Blackboard with DECISION MAKING text and stopwatch.

Decisions

Fridays appointment was here, I simply cannot tell you a lot about the days in between, my mind was a mess. When I had got home the day of talking to the doctor, I cried all day. I was nervous, anxious, sick just everything bottled into one. I just kinda kept to myself, stayed quiet, because lets face it after being told you have cancer, there is no right or wrong way to act or feel. My sister went to Fridays appointment with Mike and I, she was afraid we may miss valuable information (very possible!) We stopped for breakfast on the way, I ordered but ate nothing, I was sick to my stomach and obviously scared. We get there and I go back, once ready and in a room, Mike and my sister were brought back. The doctor came in, she told us all the results again (thank goodness as previously mentioned I had sorta tuned her out after the whole you have cancer sentence) we all sat quietly while she spoke. My husband was the first to speak, he ask what stage, she tells us it is stage 2 and they do not think it is aggressive, well that`s not all bad I suppose, she continues on telling us what kind it is and things of that nature (again I am trying to listen but mostly tuned her out) I did not tune her out on purpose, I was still taking all of this in, letting it soak up like a wet sponge. I do remember asking what the plan was, she told me that I could have a mastectomy, double mastectomy or a lumpectomy, HELLO that is a lot of information and really long words! Mike and I had talked about this prior to the appointment, he ultimately left the decision up to me and would support whatever I wanted to do. I ask her what procedure would give me surgery the quickest, I know that is weird but I wanted the cancer out of me! I needed the cancer out of me! She said a lumpectomy would be the quickest appointment, so that was a no-brainer for me, immediately I told her I wanted the lumpectomy!

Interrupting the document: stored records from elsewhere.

-- ==== Sys2Proof/Machine/Step.lean ====
section
/-! DEFINITION. The step: the command at the front of the queue, or one tick of CLK_TB. -/

namespace Sys2Proof.Machine

/-- One step: the command at the front of the queue acts on the state with the queue's rest; on an empty queue one tick of CLK_TB
passes (log entry 1). -/
def step (s : State) : Host.Outcome State Fault Refusal :=
  match s.pending with
  | [] => .next s.idle
  | c :: rest => exec c { s with pending := rest }

/-- The state with the command that a table word spells put at the front of its queue; unchanged where it spells none. -/
def State.withFetchWord (s : State) (nbits w : Nat) : State :=
  match decodeTableWord nbits w with
  | some c => { s with pending := c :: s.pending }
  | none => s

end Sys2Proof.Machine
end

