/-- CMP, CMPI, CMPU and FLOG (R44) with each of their four conditions: they set Fd and nothing else. IMM6 is signed. MFS and MTS (R34): SR replaces SAT, ACV and CSAT alone
by bits [2:0]; FLAGS takes F3 to F0; the pointer registers take the written value, PS and PL its low 16 bits; reading gives the registers back, PS sign-extended;
TASKID and ENGID are the task and the engine; CYC and the loop counters read as they stand. -/
def Obligations.PredicatesAndSpecialRegistersComplete : Prop :=
    (∀ (s : State) (e rs rt : Fin 16) (c : BitVec 4) (fd fa fb : Fin 4) (imm : BitVec 6) (t k : Nat),
      Issues s e c [rs, rt] t k → s.inCode t e ((s.ctx k).nextFetch 1) →
      let x := s.ctx k
      let a := x.w[rs].toInt
      let b := x.w[rt].toInt
      Completes (.cmp e c fd rs rt 0) s e 1 t k (·.withF fd (a = b)) ∧
      Completes (.cmp e c fd rs rt 1) s e 1 t k (·.withF fd (a ≠ b)) ∧
      Completes (.cmp e c fd rs rt 2) s e 1 t k (·.withF fd (a < b)) ∧
      Completes (.cmp e c fd rs rt 3) s e 1 t k (·.withF fd (b ≤ a)) ∧
      Completes (.cmpi e c fd rs imm 0) s e 1 t k (·.withF fd (a = imm.toInt)) ∧
      Completes (.cmpi e c fd rs imm 1) s e 1 t k (·.withF fd (a ≠ imm.toInt)) ∧
      Completes (.cmpi e c fd rs imm 2) s e 1 t k (·.withF fd (a < imm.toInt)) ∧
      Completes (.cmpi e c fd rs imm 3) s e 1 t k (·.withF fd (imm.toInt ≤ a)) ∧
      Completes (.cmpu e c fd rs rt 0) s e 1 t k (·.withF fd (x.w[rs].toNat < x.w[rt].toNat)) ∧
      Completes (.cmpu e c fd rs rt 1) s e 1 t k (·.withF fd (x.w[rt].toNat ≤ x.w[rs].toNat)) ∧
      Completes (.cmpu e c fd rs rt 2) s e 1 t k (·.withF fd (∃ i : Fin 24, x.w[rs].getLsbD i ∧ x.w[rt].getLsbD i)) ∧
      Completes (.cmpu e c fd rs rt 3) s e 1 t k (·.withF fd (∀ i : Fin 24, ¬ (x.w[rs].getLsbD i ∧ x.w[rt].getLsbD i))) ∧
      Completes (.flog e c fd 0 fa fb) s e 1 t k (·.withF fd (x.f[fa] && x.f[fb])) ∧
      Completes (.flog e c fd 1 fa fb) s e 1 t k (·.withF fd (x.f[fa] || x.f[fb])) ∧
      Completes (.flog e c fd 2 fa fb) s e 1 t k (·.withF fd (x.f[fa] ^^ x.f[fb])) ∧
      Completes (.flog e c fd 3 fa fb) s e 1 t k (·.withF fd (x.f[fa] && !x.f[fb]))) ∧
    (∀ (s : State) (e rd rs : Fin 16) (c : BitVec 4) (n i : Fin 4) (t k : Nat),
      Issues s e c [rd, rs] t k → s.inCode t e ((s.ctx k).nextFetch 1) →
      let x := s.ctx k
      let v := x.w[rs]
      let num : BitVec 6 := BitVec.ofNat 6 (16 + 4 * n.val + i.val)
      Completes (.mts e c 0x00 rs) s e 1 t k (fun x => { x with sat := v.getLsbD 0, acv := v.getLsbD 1, csat := v.getLsbD 2 }) ∧
      Completes (.mts e c 0x09 rs) s e 1 t k
        (fun x => ((((x.withF 0 (v.getLsbD 0)).withF 1 (v.getLsbD 1)).withF 2 (v.getLsbD 2)).withF 3 (v.getLsbD 3))) ∧
      Completes (.mts e c num rs) s e 1 t k (·.withPtr n i v) ∧
      Completes (.mfs e c rd num) s e 1 t k (·.withW rd (
        if n = 0 then x.p[i] else if n = 1 then x.pb[i] else if n = 2 then BitVec.ofInt 24 x.ps[i].toInt
        else BitVec.ofNat 24 x.pl[i].toNat)) ∧
      Completes (.mfs e c rd 0x00) s e 1 t k (·.withW rd (BitVec.ofNat 24 (x.sat.toNat + 2 * x.acv.toNat + 4 * x.csat.toNat
        + 256 * (if 1 ≤ x.loops then 1 else 0) + 512 * (if 2 ≤ x.loops then 1 else 0) + 1024 * x.stack.length))) ∧
      Completes (.mfs e c rd 0x03) s e 1 t k (·.withW rd (BitVec.ofNat 24 t)) ∧
      Completes (.mfs e c rd 0x04) s e 1 t k (·.withW rd (BitVec.ofNat 24 e.val)) ∧
      Completes (.mfs e c rd 0x05) s e 1 t k (·.withW rd x.relnum) ∧
      Completes (.mfs e c rd 0x06) s e 1 t k (·.withW rd x.reltime) ∧
      Completes (.mfs e c rd 0x07) s e 1 t k (·.withW rd x.lc[0]) ∧
      Completes (.mfs e c rd 0x08) s e 1 t k (·.withW rd x.lc[1]) ∧
      Completes (.mfs e c rd 0x09) s e 1 t k (·.withW rd (BitVec.ofNat 24 (x.f[0].toNat + 2 * x.f[1].toNat + 4 * x.f[2].toNat + 8 * x.f[3].toNat))))

namespace Sys2Proof.Machine

/-- The address of LD and ST through pointer `p` (R48): Pp, or Pp + OFF with AM = 0b11. -/
def Ctx.address (x : Ctx) (p : Fin 4) (am : BitVec 2) (off : BitVec 6) : Nat :=
  if am = 3 then (x.p[p] + BitVec.ofInt 24 off.toInt).toNat else x.p[p].toNat

/-- Pointer `p` after LD and ST (R48): stepped by PSp up or down with AM = 0b01 or 0b10 and wrapped once into [PBp, PBp + PLp) where PLp is
not 0; unchanged with the other AM. -/
def Ctx.stepped (x : Ctx) (p : Fin 4) (am : BitVec 2) : Ctx :=
  let n : Int := if am = 1 then x.p[p].toNat + x.ps[p].toInt else x.p[p].toNat - x.ps[p].toInt
  let base : Int := x.pb[p].toNat
  let len : Int := x.pl[p].toNat
  let w : Int := if len ≠ 0 ∧ base + len ≤ n then n - len else if len ≠ 0 ∧ n < base then n + len else n
  if am = 1 ∨ am = 2 then { x with p := x.p.set p.val (BitVec.ofInt 24 w) p.isLt } else x

end Sys2Proof.Machine

/-- LD, LDA and LDR (R41, R48, R61) of an address that the port filter allows: local data without an error in the word (R59), of the engine itself or of the
task that a binding of KIND 10 names (R71), and the own mailbox view come at once; a word of a shared tile comes through the fabric, so that the load stays
outstanding with its word (R55), unless four loads of the engine are (R25); LD steps its pointer. No memory word changes. -/
def Obligations.LoadsComplete : Prop :=
  ∀ (s : State) (e rd rs : Fin 16) (c : BitVec 4) (p : Fin 4) (am : BitVec 2) (off : BitVec 6) (addr : Word) (t k : Nat),
    Issues s e c [rd, rs] t k → (am = 3 ∨ off = 0) →
    ∀ form ∈ [(Instr.lda e c rd addr, 2, addr.toNat, (id : Ctx → Ctx)), (Instr.ldr e c rd rs 0, 1, (s.ctx k).w[rs].toNat, id),
        (Instr.ld e c rd p am off, 1, (s.ctx k).address p am off, (·.stepped p am))],
      let a := form.2.2.1
      s.follows t e k form.2.1 → s.allows t e a false = true →
      let l := s.localOf t e a
      (a < 0x2000 → s.upsets 1 (8192 * l + a) 1 1 = 0 → s.upsets 1 (8192 * l + a) 1 2 = 0 →
        Completes form.1 s e form.2.1 t k (fun x => (form.2.2.2 x).withW rd (s.memWord l a))) ∧
      (0x870000 ≤ a → a < 0x870100 →
        Completes form.1 s e form.2.1 t k (fun x => (form.2.2.2 x).withW rd
          (BitVec.ofNat 24 (s.mboxPort (4 * e + (a - 0x870000) / 64) (a % 64))))) ∧
      (0x100000 ≤ a → a < 0x180000 → s.engLoads e < 4 →
        Completes form.1 s e form.2.1 t k (fun x => { form.2.2.2 x with loads := x.loads ++ [(rd, s.memWord e a)] }))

She did go on to say a bunch of stuff about seeing an oncologist, radiation doctor, my goodness who knew so many doctors were involved when it came to cancer! I was willing to do anything she told me was necessary. She left the room to get my appointment set up and I was at peace for once in several days, I had made a decision and the cancer would be out of my body soon! 

When Life Gives You Lemons… Make Lemonade or Margaritas, whichever suits your fancy!